Data Overview

This project relies on several key datasets derived from the CTN-0094 database and various transformation stages in the pipeline. Below is a description of each dataset used throughout the pipeline, including purpose and example columns.

Master Dataset

Filename: master_data.csv

  • Purpose: The foundational dataset containing all raw independent variables and features extracted from CTN-0094.

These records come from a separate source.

/-! ## updCard -/

@[simp] theorem pending_updCard (s : State) (c : CardId) (f : Card → Card) : (s.updCard c f).pending = s.pending := rfl
@[simp] theorem resetPin_updCard (s : State) (c : CardId) (f : Card → Card) : (s.updCard c f).resetPin = s.resetPin := rfl
@[simp] theorem bclr_updCard (s : State) (c : CardId) (f : Card → Card) : (s.updCard c f).bclr = s.bclr := rfl
@[simp] theorem engine_updCard (s : State) (c : CardId) (f : Card → Card) : (s.updCard c f).engine = s.engine := rfl
@[simp] theorem ctrlRun_updCard (s : State) (c : CardId) (f : Card → Card) : (s.updCard c f).ctrlRun = s.ctrlRun := rfl
@[simp] theorem ctrlPresence_updCard (s : State) (c : CardId) (f : Card → Card) : (s.updCard c f).ctrlPresence = s.ctrlPresence := rfl
@[simp] theorem ctrlInterrupt_updCard (s : State) (c : CardId) (f : Card → Card) : (s.updCard c f).ctrlInterrupt = s.ctrlInterrupt := rfl
@[simp] theorem statDiscard_updCard (s : State) (c : CardId) (f : Card → Card) : (s.updCard c f).statDiscard = s.statDiscard := rfl
@[simp] theorem statRefused_updCard (s : State) (c : CardId) (f : Card → Card) : (s.updCard c f).statRefused = s.statRefused := rfl
@[simp] theorem tally_updCard (s : State) (c : CardId) (f : Card → Card) : (s.updCard c f).tally = s.tally := rfl
@[simp] theorem produced_updCard (s : State) (c : CardId) (f : Card → Card) : (s.updCard c f).produced = s.produced := rfl
@[simp] theorem consumed_updCard (s : State) (c : CardId) (f : Card → Card) : (s.updCard c f).consumed = s.consumed := rfl
@[simp] theorem lost_updCard (s : State) (c : CardId) (f : Card → Card) : (s.updCard c f).lost = s.lost := rfl
@[simp] theorem acceptSeq_updCard (s : State) (c : CardId) (f : Card → Card) : (s.updCard c f).acceptSeq = s.acceptSeq := rfl
@[simp] theorem msClock_updCard (s : State) (c : CardId) (f : Card → Card) : (s.updCard c f).msClock = s.msClock := rfl
@[simp] theorem refusedCount_updCard (s : State) (c : CardId) (f : Card → Card) : (s.updCard c f).refusedCount = s.refusedCount := rfl
@[simp] theorem discardCount_updCard (s : State) (c : CardId) (f : Card → Card) : (s.updCard c f).discardCount = s.discardCount := rfl
@[simp] theorem discardAddr_updCard (s : State) (c : CardId) (f : Card → Card) : (s.updCard c f).discardAddr = s.discardAddr := rfl
@[simp] theorem slots_updCard (s : State) (c : CardId) (f : Card → Card) : (s.updCard c f).slots = s.slots := rfl
@[simp] theorem acceptOrder_updCard (s : State) (c : CardId) (f : Card → Card) : (s.updCard c f).acceptOrder = s.acceptOrder := rfl
@[simp] theorem pageHolder_updCard (s : State) (c : CardId) (f : Card → Card) : (s.updCard c f).pageHolder = s.pageHolder := rfl
@[simp] theorem breach_updCard (s : State) (c : CardId) (f : Card → Card) : (s.updCard c f).breach = s.breach := rfl
@[simp] theorem leaseWaiting_updCard (s : State) (c : CardId) (f : Card → Card) : (s.updCard c f).leaseWaiting = s.leaseWaiting := rfl
@[simp] theorem tenure_updCard (s : State) (c : CardId) (f : Card → Card) : (s.updCard c f).tenure = s.tenure := rfl
@[simp] theorem attnPtr_updCard (s : State) (c : CardId) (f : Card → Card) : (s.updCard c f).attnPtr = s.attnPtr := rfl
@[simp] theorem jobPtr_updCard (s : State) (c : CardId) (f : Card → Card) : (s.updCard c f).jobPtr = s.jobPtr := rfl
@[simp] theorem mem_updCard (s : State) (c : CardId) (f : Card → Card) : (s.updCard c f).mem = s.mem := rfl
@[simp] theorem slot_updCard (s : State) (c : CardId) (f : Card → Card) (j : SlotId) : (s.updCard c f).slot j = s.slot j := rfl
@[simp] theorem word_updCard (s : State) (c : CardId) (f : Card → Card) (adr : Nat) : (s.updCard c f).word adr = s.word adr := rfl
@[simp] theorem slotWord_updCard (s : State) (c : CardId) (f : Card → Card) (j : SlotId) (m : Nat) : (s.updCard c f).slotWord j m = s.slotWord j m := rfl
@[simp] theorem profileWord_updCard (s : State) (c : CardId) (f : Card → Card) (e : CardId) (m : Nat) : (s.updCard c f).profileWord e m = s.profileWord e m := rfl
@[simp] theorem slotCard_updCard (s : State) (c : CardId) (f : Card → Card) (j : SlotId) : (s.updCard c f).slotCard j = s.slotCard j := rfl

  • Example Columns: - age, race, education, pain, depression, ftnd, TLFB_Alcohol_Count

Merged Data

Filename: merged_data.csv

  • Purpose: A version of the master dataset where the ctn0094_relapse_event binary outcome is appended.

  • Notes: Used for binary classification models on relapse.

  • Example Columns: - All columns from master_data.csv + ctn0094_relapse_event

Outcomes Merged Dataset

Filename: outcomes_merged_dataset.csv

  • Purpose: Contains both predictors and a wide variety of outcome variables used across various modeling tasks.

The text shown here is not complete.